O Irã avisou, esta segunda-feira, que os seus inimigos não estarão a salvo nem sequer dentro das suas casas e a Guarda Revolucionária garantiu também que o país vai continuar lutando “até que o inimigo seja derrotado”.
O Irã avisou, nesta segunda-feira, que seus inimigos não estarão seguros nem mesmo dentro de suas próprias casas. A Guarda Revolucionária do Irã afirmou que as recentes perdas — do líder supremo e de outros altos funcionários — “não abalaram o Irã; pelo contrário, o fortaleceram”, informou a emissora estatal da República Islâmica do Irã (IRIB), citada pela CNN Internacional.

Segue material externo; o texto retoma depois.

/-- Posted element `i` has been performed; what has waited for the last of them goes on. -/
def State.ageWrote (s : State) (p a i : Nat) : State :=
  let g := s.age p a
  ((s.setAge p a { g with out := g.out.eraseIdx i }).runWaiting p).tryLeave p

/-- A posted element is performed at its home (R257), whatever the AGE's state is. One that cannot be stops the AGE before it (R258), one that hits a watchpoint after it (R381). -/
def State.agePerform (s : State) (p a i : Nat) : State :=
  let g := s.age p a
  match g.out[i]? with
  | none => s
  | some e =>
    match s.writeElem g.ctx p e.zone e.va e.data (ageWriter p a) with
    | (s1, .wait) => s1
    | (s1, .fault c pa) => (s1.ageRewind p a i).ageAccessFault p a c pa 6 e.data.length e.zone e.va
    | (s1, .bytes _) => (if (s1.age p a).state = g.state then s1 else s1.ageRewind p a (i + 1)).ageWrote p a i

/-- Every posted element of an AGE that can be performed is, in order: its tile is about to be swapped or saved (R236, log 34). -/
def State.ageFlush (s : State) (p a : Nat) : State :=
  (upTo (s.age p a).out.length).foldl (fun s _ => s.agePerform p a 0) s

/-- A writer runs, with its record fetched. -/
def State.ageWrites (s : State) (p a : Nat) : Bool := s.ageRuns p a && (s.age p a).fetch.isNone && (s.age p a).isWriter

/-- A writer can go on: elements stand to be posted, or an entry to be popped (R257, R299). -/
def State.ageGoes (s : State) (p a : Nat) : Bool :=
  let g := s.age p a
  s.ageWrites p a && !g.exhausted && (!g.part.isEmpty || !g.backlog.isEmpty || (s.port p g.port.toNat).q.head?.any (fun e => e.epoch.isNone))

/-- AGE_ELEMENT_WRITE: A writer AGE pops an entry and writes its elements (R257): the pop, then one element at a time is posted, and those posted are performed at their homes. While some stand posted a free value says whether the AGE goes on or one of them is performed, and which (R210, DESIGN CHOICE, log 34). -/
def execAgeElementWrite (place age : Nat) (s : State) : Out :=
  let g := s.age place age
  let s1 := if g.out.isEmpty then s else s.freshened
  .next (if !g.out.isEmpty && (!s.ageGoes place age || (Config.freeValue s.dev.fresh).getLsbD 63) then s1.agePerform place age (s.agePick place age)
    else if !s.ageWrites place age then s
    else if g.exhausted then s.setAge place age { g with state := 0 }
    else
      match g.part with
      | [] => s1.agePop place age
      | x :: rest =>
        let span := bitSpan g.bitAddr g.bits
        if g.misaligned then s1.ageAccessFault place age 0x12 0 6 span.2.1 g.zone span.1
        else s1.agePost place age rest (g.store x))

/-! The control word (R258, R300, R376) -/

/-- The port bound to an AGE. -/
def State.agePort (s : State) (p a : Nat) : Option Nat :=
  (upTo 16).find? (fun n => (s.port p n).bind == 2 && (s.port p n).age.toNat == a)

/-- AGE_RESUME: The AGE control RESUME bit resumes an AGE at its faulting element (R258); a stopped AGE continues from its save area while a port is bound to it. One whose packet still waits for room stays stopped (R283). -/
def execAgeResume (place age : Nat) (s : State) : Out :=
  let g := s.age place age
  .next (if s.dev.sending 2 place age = false ∧ (g.state = 2 ∨ (g.state = 3 ∧ (s.agePort place age).isSome = true)) then
      match s.agePort place age with
      | some n =>
        if decide (n < 8) = decide (g.port.toNat < 8) then s.runAge place age { g with port := BitVec.ofNat 4 n }
        else s.ageFault place age 0x31 0 0 (BitVec.ofNat 64 n) 0
      | none => s.runAge place age g
    else s)

/-- AGE_STOP: The AGE control STOP bit stops an AGE into its save area (R376). -/
def execAgeStop (place age : Nat) (s : State) : Out :=
  .next (s.stopAge place age)

/-! Timeouts (R416) -/

/-- The access that an AGE makes: kind (R374), size, zone and address. -/
def State.ageAccess (s : State) (p a : Nat) : Option (Nat × Nat × Nat × Dbl) :=
  let g := s.age p a
  let span := bitSpan g.bitAddr g.bits
  match g.out with
  | e :: _ => some (6, e.data.length, e.zone, e.va)
  | [] =>
  match g.fetch with
  | some (zone, rec_) =>
    if g.state ≠ 1 ∨ s.ageHeld p = true then none
    else if g.record.length = 8 then some (5, 120, zone, rec_ + 8)
    else some (5, 8, zone, rec_)
  | none =>
    if !s.ageRuns p a || g.exhausted || g.misaligned then none
    else if g.isWriter then none
    else if 16 ≤ (s.port p g.port.toNat).q.length then none
    else if g.scaleDue && s.dev.overLink g.szone then some (5, 2, g.szone, g.scaleAddr)
    else some (5, span.2.1, g.zone, span.1)

/-- What an access of a kind (R374) asks of the host (R414): read and write. -/
def kindRights (kind : Nat) : Bool × Bool :=
  match kind with
  | 1 => (false, true)
  | 6 => (false, true)
  | 2 => (true, true)
  | _ => (true, false)

/-- The same for a posted item: a REL reads its binder first (R218). -/
def Posted.rights (p : Posted) : Bool × Bool := (p.what.isRel && p.status != 4 && p.status != 6, true)

/-- The access waits for a Page Request Group Response, on which the device sets no timeout (R414): its page's request asks what it needs, which the translation does not grant. -/
def Dev.waitsPage (d : Dev) (ctx zone : Nat) (va : Dbl) (rights : Bool × Bool) : Bool :=
  let page := va.toNat / 4096
  zoneOf zone == .host && d.pri.contains ⟨ctx, page, rights.1, rights.2⟩ &&
  !d.ats.any (fun t => t.ctx == ctx && t.page == page && (!rights.1 || t.rd) && (!rights.2 || t.wr))

/-- An access can exceed the completion timeout: it leaves the device, and it is not one that waits for a page (R414, R416). -/
def Dev.canTimeOut (d : Dev) (ctx zone : Nat) (va : Dbl) (rights : Bool × Bool) : Bool := d.overLink zone && !d.waitsPage ctx zone va rights

/-- COMPLETION_TIMEOUT: A host or fabric access exceeds its completion timeout (R416): the request of instruction `idx` of the block with slot number `tag` faults, one of whose parts has had no completion; with `tag` 8, the posted item `idx` enters its replay queue (R281); with `tag` 9, the access that AGE `idx` makes faults (R258). -/
def execCompletionTimeout (hart tag idx : Nat) (s : State) : Out :=
  .next (if tag = 8 then
      match s.readyItem hart idx with
      | some p =>
        match p.what.page with
        | some (z, pg) => if s.dev.canTimeOut (s.hart hart).ctxid.toNat z (BitVec.ofNat 64 (4096 * pg)) p.rights then s.enterReplay hart idx p 0x1C else s
        | none => s
      | none => s
    else if tag = 9 then
      match s.ageAccess hart idx with
      | some (kind, size, zone, va) => if s.dev.canTimeOut ((s.mt hart).age idx).ctx zone va (kindRights kind) then (s.ageRewind hart idx 0).ageAccessFault hart idx 0x1C 0 kind size zone va else s
      | none => s
    else
      match s.pendingReq hart tag idx with
      | none => s
      | some (b, r) =>
        let h := s.hart hart
        match h.accessOf b r with
        | some (k, n) => if (h.restOf b r).any (fun p => s.dev.canTimeOut h.ctxid.toNat r.zone (BitVec.ofNat 64 p.1) (kindRights k)) then s.lateFault hart tag r (accessFault idx r.packetLsid (r.cause 0x1C) r.zone k n 0 r.va true) else s
        | none => s)

end Sys2Proof.Machine
end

A Guarda Revolucionária também garantiu que o Irã continuará a lutar “até que o inimigo seja derrotado”.
“O inimigo deve saber que seus dias de glória acabaram e que não estará seguro em nenhum lugar do mundo, nem mesmo em suas próprias casas”, prometeram.
Também nesta tarde, o presidente iraniano, Massoud Pezeshkian, afirmou que Teerã “não ficará em silêncio” após o que descreveu como ataques premeditados contra uma escola e um hospital, atribuídos a Israel e aos Estados Unidos.
“Ataques contra hospitais são ataques à própria vida. Ataques contra escolas miram o futuro de uma nação (…) O mundo deve condenar esses atos”, escreveu Pezeshkian na rede X, acrescentando que “o Irã não ficará em silêncio e não cederá diante desses crimes”.
Vale lembrar que este é o terceiro dia de ataques conjuntos dos Estados Unidos e de Israel contra o Irã. Os dois países lançaram, no sábado, uma ofensiva militar contra o Irã para “eliminar ameaças iminentes do regime iraniano”, e Teerã respondeu com mísseis e drones contra bases norte-americanas na região do Golfo e alvos israelenses.
O Irã já confirmou a morte do aiatolá Ali Khamenei, líder supremo do país desde 1989, e decretou um período de luto de 40 dias. Até o momento, pelo menos 555 pessoas morreram no Irã desde o início dos ataques, segundo a organização humanitária Crescente Vermelho iraniano, e o Exército dos Estados Unidos confirmou a morte de três militares norte-americanos.
Portugal, França, Alemanha e Reino Unido condenaram os ataques iranianos contra países vizinhos.